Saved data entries
= = =
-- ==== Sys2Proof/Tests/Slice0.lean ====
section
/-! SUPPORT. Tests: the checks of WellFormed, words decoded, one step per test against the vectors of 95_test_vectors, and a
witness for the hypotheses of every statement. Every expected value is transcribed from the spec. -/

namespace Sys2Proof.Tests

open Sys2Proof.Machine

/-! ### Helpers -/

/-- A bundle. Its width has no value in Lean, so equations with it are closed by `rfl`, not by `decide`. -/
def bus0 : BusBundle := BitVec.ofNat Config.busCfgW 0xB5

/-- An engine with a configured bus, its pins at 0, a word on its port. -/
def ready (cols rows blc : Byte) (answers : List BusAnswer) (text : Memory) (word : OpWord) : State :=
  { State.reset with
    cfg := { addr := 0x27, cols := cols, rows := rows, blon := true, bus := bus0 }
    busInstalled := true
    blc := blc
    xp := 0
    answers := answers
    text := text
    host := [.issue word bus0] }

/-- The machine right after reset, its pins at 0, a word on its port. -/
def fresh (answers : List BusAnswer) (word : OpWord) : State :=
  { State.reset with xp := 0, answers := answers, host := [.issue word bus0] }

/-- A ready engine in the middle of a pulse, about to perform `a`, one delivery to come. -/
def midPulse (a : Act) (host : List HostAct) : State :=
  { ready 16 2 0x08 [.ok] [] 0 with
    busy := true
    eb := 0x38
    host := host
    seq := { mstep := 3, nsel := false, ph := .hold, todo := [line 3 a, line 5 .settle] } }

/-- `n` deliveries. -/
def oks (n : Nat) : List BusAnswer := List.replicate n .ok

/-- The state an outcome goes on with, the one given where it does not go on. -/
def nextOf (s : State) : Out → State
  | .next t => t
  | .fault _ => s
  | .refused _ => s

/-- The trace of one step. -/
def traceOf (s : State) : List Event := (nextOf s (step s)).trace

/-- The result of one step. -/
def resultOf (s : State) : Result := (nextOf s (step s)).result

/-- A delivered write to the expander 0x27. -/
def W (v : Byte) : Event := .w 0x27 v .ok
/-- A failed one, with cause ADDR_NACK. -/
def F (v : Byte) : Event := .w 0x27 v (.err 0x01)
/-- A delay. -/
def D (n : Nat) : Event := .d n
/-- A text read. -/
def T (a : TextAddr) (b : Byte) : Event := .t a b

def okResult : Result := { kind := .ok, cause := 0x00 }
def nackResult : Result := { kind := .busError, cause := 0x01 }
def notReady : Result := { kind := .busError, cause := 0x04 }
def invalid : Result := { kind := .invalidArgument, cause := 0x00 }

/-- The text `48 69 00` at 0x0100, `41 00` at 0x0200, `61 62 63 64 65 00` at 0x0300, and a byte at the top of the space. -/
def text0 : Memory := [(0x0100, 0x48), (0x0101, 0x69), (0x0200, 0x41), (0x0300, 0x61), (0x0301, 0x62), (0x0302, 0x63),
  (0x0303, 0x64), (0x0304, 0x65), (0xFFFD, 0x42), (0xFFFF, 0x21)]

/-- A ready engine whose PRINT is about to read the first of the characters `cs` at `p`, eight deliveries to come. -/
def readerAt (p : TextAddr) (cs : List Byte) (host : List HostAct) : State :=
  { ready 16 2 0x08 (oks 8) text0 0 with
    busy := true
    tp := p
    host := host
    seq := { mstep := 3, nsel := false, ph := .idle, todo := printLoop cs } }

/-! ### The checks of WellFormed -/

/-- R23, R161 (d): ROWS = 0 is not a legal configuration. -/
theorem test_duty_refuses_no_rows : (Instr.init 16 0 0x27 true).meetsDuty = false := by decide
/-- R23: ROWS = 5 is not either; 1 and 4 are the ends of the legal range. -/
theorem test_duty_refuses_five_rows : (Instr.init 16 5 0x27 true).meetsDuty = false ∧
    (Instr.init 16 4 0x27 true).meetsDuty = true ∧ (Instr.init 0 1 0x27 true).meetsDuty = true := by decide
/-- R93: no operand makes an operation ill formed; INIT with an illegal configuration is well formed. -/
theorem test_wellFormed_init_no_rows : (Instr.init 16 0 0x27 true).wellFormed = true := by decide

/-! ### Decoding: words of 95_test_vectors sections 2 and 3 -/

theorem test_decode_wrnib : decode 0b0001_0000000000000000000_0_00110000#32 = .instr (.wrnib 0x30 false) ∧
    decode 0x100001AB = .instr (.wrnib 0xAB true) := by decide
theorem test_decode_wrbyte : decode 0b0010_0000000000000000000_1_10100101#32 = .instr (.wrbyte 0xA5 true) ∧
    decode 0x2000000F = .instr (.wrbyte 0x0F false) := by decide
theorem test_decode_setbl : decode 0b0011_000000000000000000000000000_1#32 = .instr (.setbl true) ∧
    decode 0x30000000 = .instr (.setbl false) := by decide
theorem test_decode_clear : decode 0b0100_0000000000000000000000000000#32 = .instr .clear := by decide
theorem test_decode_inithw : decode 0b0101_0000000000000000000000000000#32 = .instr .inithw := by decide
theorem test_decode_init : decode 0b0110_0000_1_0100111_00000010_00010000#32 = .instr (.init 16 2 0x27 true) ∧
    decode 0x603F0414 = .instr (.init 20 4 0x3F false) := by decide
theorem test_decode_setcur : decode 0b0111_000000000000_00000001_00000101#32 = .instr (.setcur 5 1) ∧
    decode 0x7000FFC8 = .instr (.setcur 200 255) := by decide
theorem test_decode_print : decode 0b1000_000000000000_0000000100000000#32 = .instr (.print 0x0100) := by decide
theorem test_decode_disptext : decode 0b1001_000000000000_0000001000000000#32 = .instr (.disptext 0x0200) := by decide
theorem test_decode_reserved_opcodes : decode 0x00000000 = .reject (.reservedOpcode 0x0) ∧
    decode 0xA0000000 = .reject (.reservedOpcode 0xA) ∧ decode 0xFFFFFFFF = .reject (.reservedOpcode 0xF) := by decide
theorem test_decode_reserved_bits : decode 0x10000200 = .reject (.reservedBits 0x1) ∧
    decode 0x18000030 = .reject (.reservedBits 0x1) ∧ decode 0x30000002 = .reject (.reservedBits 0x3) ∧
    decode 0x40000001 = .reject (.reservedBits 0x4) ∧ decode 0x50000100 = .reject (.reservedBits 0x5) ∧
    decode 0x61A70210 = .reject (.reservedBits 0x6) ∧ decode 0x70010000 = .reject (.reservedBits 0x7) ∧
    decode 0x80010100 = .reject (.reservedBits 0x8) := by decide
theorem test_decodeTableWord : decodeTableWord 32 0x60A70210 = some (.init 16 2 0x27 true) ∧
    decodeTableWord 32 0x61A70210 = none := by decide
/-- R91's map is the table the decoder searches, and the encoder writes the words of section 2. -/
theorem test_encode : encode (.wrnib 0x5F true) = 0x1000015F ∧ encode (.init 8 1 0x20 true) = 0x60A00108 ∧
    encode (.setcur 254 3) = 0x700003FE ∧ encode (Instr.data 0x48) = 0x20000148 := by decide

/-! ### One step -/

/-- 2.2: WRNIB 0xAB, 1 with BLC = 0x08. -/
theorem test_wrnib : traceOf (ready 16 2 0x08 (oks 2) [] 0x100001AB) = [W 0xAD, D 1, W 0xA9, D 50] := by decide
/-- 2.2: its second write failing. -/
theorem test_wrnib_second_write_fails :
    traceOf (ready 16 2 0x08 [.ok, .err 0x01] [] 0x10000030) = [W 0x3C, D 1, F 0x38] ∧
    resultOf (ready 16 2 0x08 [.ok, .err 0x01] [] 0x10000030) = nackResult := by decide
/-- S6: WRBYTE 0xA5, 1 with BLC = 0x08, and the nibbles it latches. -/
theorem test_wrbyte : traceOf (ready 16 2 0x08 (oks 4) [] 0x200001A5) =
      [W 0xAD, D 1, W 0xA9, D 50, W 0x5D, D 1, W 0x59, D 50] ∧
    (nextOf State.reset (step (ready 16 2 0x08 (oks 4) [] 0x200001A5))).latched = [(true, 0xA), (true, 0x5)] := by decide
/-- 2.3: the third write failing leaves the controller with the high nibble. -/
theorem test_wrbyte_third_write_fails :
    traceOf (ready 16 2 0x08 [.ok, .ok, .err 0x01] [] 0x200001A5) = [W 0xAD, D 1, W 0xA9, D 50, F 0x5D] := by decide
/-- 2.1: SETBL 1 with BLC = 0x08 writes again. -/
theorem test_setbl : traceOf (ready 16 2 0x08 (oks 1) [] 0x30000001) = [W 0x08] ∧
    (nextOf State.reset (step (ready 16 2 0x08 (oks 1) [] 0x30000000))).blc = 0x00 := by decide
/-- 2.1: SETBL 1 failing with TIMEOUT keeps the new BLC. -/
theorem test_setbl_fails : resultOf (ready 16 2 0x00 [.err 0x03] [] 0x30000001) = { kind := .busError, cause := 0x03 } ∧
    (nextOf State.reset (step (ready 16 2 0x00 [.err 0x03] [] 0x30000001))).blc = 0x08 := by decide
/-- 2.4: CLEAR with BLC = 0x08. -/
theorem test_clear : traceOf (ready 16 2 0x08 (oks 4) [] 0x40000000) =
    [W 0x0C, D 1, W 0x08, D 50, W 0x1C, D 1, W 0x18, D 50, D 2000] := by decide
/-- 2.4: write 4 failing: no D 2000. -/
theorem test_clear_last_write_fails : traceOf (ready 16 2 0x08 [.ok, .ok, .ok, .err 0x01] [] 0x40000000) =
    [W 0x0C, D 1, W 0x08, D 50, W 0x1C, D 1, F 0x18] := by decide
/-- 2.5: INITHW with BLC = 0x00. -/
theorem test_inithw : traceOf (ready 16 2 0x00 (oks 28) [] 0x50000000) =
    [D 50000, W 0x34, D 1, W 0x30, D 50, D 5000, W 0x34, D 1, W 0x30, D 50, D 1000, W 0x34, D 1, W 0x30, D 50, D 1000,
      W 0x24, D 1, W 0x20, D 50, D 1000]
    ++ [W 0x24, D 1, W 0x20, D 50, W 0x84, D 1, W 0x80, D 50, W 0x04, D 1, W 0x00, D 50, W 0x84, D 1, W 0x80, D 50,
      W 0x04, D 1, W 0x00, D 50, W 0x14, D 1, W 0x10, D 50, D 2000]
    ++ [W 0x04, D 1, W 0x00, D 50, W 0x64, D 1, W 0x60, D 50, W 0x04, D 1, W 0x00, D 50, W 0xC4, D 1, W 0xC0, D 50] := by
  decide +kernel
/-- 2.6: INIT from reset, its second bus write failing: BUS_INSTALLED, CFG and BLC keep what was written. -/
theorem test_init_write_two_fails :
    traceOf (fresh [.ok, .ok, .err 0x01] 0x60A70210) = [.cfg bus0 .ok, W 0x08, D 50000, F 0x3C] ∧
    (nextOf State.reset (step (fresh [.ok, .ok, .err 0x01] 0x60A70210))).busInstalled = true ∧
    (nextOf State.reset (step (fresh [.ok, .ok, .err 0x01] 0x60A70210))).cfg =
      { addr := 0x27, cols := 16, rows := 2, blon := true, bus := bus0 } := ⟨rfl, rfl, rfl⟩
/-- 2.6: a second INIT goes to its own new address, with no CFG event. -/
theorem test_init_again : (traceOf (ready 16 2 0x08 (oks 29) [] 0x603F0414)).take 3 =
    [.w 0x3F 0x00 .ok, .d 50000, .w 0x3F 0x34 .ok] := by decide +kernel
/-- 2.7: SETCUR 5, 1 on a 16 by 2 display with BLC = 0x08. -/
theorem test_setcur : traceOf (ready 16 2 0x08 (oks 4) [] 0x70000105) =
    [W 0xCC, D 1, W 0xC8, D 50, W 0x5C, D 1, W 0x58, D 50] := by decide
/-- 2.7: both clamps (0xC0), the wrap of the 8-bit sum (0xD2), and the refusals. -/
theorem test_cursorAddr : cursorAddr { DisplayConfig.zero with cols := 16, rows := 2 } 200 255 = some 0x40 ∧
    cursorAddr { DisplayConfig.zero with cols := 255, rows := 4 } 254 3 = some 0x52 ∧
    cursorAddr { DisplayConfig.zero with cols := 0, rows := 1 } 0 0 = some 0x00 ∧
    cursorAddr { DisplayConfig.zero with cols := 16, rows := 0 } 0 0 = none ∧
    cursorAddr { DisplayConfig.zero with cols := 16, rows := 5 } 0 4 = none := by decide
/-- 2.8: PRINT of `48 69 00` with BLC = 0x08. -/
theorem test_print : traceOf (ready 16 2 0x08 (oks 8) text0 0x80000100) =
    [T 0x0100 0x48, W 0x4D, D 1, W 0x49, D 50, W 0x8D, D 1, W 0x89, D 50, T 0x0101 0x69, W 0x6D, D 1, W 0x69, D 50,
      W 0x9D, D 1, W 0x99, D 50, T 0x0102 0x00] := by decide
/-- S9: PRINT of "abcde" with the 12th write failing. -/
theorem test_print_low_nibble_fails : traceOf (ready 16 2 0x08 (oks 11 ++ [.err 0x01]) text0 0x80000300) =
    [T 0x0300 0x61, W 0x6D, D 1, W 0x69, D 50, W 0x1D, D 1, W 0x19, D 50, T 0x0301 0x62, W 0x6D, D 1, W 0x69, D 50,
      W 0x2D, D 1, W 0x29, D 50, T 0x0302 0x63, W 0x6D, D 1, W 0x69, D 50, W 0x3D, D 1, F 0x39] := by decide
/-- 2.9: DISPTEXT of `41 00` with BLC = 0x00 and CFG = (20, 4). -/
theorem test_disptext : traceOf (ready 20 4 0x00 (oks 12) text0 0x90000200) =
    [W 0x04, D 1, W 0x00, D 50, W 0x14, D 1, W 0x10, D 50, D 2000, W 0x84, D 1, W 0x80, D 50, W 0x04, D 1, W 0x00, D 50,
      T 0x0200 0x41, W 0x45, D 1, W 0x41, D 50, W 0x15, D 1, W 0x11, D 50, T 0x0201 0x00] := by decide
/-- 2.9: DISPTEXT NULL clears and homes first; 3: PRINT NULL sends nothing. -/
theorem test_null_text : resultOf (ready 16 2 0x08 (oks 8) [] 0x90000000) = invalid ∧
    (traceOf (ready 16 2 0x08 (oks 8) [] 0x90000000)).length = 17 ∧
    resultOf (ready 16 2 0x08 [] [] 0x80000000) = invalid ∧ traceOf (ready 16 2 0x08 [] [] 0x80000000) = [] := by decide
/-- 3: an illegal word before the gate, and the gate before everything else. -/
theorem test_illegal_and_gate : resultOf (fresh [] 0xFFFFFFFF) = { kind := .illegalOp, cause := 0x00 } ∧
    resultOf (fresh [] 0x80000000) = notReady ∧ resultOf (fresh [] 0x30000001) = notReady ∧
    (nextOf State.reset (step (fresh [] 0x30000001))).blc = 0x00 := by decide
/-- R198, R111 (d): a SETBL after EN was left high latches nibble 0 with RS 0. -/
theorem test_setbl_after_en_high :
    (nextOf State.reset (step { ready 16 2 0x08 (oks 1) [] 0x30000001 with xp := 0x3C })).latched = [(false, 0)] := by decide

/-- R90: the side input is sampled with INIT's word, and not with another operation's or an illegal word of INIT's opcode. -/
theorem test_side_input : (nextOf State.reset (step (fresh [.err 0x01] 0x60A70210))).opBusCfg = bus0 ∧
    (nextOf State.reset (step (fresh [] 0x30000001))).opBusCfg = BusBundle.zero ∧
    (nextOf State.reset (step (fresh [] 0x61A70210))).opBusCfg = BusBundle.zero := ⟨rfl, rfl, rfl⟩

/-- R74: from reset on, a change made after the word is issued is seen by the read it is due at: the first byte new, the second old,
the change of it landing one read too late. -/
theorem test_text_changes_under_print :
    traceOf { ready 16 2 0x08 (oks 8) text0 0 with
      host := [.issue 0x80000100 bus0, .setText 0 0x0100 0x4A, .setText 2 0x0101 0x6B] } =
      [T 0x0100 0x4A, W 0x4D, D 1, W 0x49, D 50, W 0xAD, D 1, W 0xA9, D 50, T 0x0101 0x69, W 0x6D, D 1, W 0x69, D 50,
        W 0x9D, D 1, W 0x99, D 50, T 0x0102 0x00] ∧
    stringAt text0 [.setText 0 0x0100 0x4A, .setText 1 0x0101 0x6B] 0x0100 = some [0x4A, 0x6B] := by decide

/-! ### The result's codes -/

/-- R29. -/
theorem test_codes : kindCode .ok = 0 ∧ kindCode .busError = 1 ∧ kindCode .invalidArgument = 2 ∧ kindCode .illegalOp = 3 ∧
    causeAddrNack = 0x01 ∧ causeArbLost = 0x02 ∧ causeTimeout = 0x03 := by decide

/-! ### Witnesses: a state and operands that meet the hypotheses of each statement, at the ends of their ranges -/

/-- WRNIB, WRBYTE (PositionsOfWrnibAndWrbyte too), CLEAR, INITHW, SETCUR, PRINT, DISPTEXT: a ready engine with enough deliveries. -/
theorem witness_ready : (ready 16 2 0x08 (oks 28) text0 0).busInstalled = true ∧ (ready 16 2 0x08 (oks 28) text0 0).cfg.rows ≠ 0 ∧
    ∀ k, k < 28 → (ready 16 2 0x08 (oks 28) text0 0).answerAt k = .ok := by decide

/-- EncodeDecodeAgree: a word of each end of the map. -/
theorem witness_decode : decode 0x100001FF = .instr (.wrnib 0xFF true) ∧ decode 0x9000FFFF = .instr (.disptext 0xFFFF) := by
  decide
= = =
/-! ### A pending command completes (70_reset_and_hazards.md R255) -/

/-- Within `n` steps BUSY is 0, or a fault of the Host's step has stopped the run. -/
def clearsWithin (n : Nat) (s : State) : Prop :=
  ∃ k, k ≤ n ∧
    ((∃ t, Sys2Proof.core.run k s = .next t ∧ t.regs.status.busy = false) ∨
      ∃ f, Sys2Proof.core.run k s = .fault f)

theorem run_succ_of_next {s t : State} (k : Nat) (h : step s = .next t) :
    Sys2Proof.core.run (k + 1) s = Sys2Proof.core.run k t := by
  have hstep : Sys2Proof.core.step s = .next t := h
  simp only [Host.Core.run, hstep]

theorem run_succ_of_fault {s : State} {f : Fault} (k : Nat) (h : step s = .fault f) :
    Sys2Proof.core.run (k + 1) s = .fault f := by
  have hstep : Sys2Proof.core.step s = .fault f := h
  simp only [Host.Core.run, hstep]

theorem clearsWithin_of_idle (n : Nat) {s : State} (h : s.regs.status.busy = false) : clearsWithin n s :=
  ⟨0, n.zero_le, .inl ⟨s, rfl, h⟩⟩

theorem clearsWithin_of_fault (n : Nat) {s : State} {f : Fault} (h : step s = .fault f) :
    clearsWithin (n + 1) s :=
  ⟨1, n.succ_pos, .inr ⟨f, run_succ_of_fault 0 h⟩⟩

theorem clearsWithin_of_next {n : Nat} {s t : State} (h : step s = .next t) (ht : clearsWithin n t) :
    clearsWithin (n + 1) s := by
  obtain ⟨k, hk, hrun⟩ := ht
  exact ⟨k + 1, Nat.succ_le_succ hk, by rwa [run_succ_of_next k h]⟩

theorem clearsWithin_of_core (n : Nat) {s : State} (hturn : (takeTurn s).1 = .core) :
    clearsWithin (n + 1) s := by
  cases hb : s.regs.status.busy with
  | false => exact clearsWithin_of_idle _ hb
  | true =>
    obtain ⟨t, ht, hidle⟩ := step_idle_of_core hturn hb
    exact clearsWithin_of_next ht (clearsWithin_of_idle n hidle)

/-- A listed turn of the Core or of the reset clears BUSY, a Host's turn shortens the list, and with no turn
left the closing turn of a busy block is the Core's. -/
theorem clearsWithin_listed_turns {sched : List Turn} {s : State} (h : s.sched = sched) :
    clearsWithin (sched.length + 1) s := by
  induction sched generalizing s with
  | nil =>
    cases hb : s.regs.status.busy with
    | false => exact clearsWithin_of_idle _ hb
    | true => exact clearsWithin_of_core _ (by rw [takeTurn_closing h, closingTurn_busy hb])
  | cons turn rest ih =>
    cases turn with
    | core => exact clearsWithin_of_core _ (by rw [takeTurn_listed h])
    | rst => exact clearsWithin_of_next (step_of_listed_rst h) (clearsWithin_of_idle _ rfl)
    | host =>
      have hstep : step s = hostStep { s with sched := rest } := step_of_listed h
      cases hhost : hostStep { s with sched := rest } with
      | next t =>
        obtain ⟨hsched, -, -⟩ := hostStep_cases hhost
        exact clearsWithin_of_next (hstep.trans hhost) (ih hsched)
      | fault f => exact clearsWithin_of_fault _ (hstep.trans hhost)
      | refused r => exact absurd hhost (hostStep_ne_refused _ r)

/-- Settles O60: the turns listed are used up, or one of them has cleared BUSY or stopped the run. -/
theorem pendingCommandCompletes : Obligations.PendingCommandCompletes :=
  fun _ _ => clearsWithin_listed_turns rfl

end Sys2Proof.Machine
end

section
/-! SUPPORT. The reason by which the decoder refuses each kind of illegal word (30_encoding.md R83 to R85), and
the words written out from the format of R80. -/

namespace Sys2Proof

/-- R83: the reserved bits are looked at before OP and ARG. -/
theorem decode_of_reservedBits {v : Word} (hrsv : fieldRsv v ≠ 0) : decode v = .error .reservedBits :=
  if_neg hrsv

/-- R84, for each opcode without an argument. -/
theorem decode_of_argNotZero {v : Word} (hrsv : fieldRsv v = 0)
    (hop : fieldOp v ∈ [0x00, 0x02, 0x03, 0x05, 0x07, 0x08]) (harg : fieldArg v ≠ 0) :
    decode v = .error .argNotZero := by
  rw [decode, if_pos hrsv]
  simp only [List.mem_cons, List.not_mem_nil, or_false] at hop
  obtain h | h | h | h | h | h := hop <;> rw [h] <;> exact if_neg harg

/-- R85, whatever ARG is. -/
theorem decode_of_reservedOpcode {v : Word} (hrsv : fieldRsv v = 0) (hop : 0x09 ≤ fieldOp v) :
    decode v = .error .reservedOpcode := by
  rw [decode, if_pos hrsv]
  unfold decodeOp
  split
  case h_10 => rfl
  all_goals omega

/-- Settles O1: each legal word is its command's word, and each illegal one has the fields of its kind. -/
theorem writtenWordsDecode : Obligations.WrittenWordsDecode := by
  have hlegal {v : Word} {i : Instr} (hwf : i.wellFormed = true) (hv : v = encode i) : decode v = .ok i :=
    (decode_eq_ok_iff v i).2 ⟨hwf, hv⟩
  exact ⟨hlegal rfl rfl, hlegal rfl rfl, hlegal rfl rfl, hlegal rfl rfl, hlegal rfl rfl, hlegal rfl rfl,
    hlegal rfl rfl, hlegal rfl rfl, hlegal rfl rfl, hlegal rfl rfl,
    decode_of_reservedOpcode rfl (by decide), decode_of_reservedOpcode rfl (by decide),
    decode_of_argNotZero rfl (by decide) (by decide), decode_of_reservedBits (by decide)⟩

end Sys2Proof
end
= = =
▸ **TASK**: Could you return exactly the stretch of the data above that starts at the line with "if_neg hrsv" and ends at the line with "(hop : 0x09", both lines included?

▸ **RESULT**:
  if_neg hrsv

/-- R84, for each opcode without an argument. -/
theorem decode_of_argNotZero {v : Word} (hrsv : fieldRsv v = 0)
    (hop : fieldOp v ∈ [0x00, 0x02, 0x03, 0x05, 0x07, 0x08]) (harg : fieldArg v ≠ 0) :
    decode v = .error .argNotZero := by
  rw [decode, if_pos hrsv]
  simp only [List.mem_cons, List.not_mem_nil, or_false] at hop
  obtain h | h | h | h | h | h := hop <;> rw [h] <;> exact if_neg harg

/-- R85, whatever ARG is. -/
theorem decode_of_reservedOpcode {v : Word} (hrsv : fieldRsv v = 0) (hop : 0x09 ≤ fieldOp v) :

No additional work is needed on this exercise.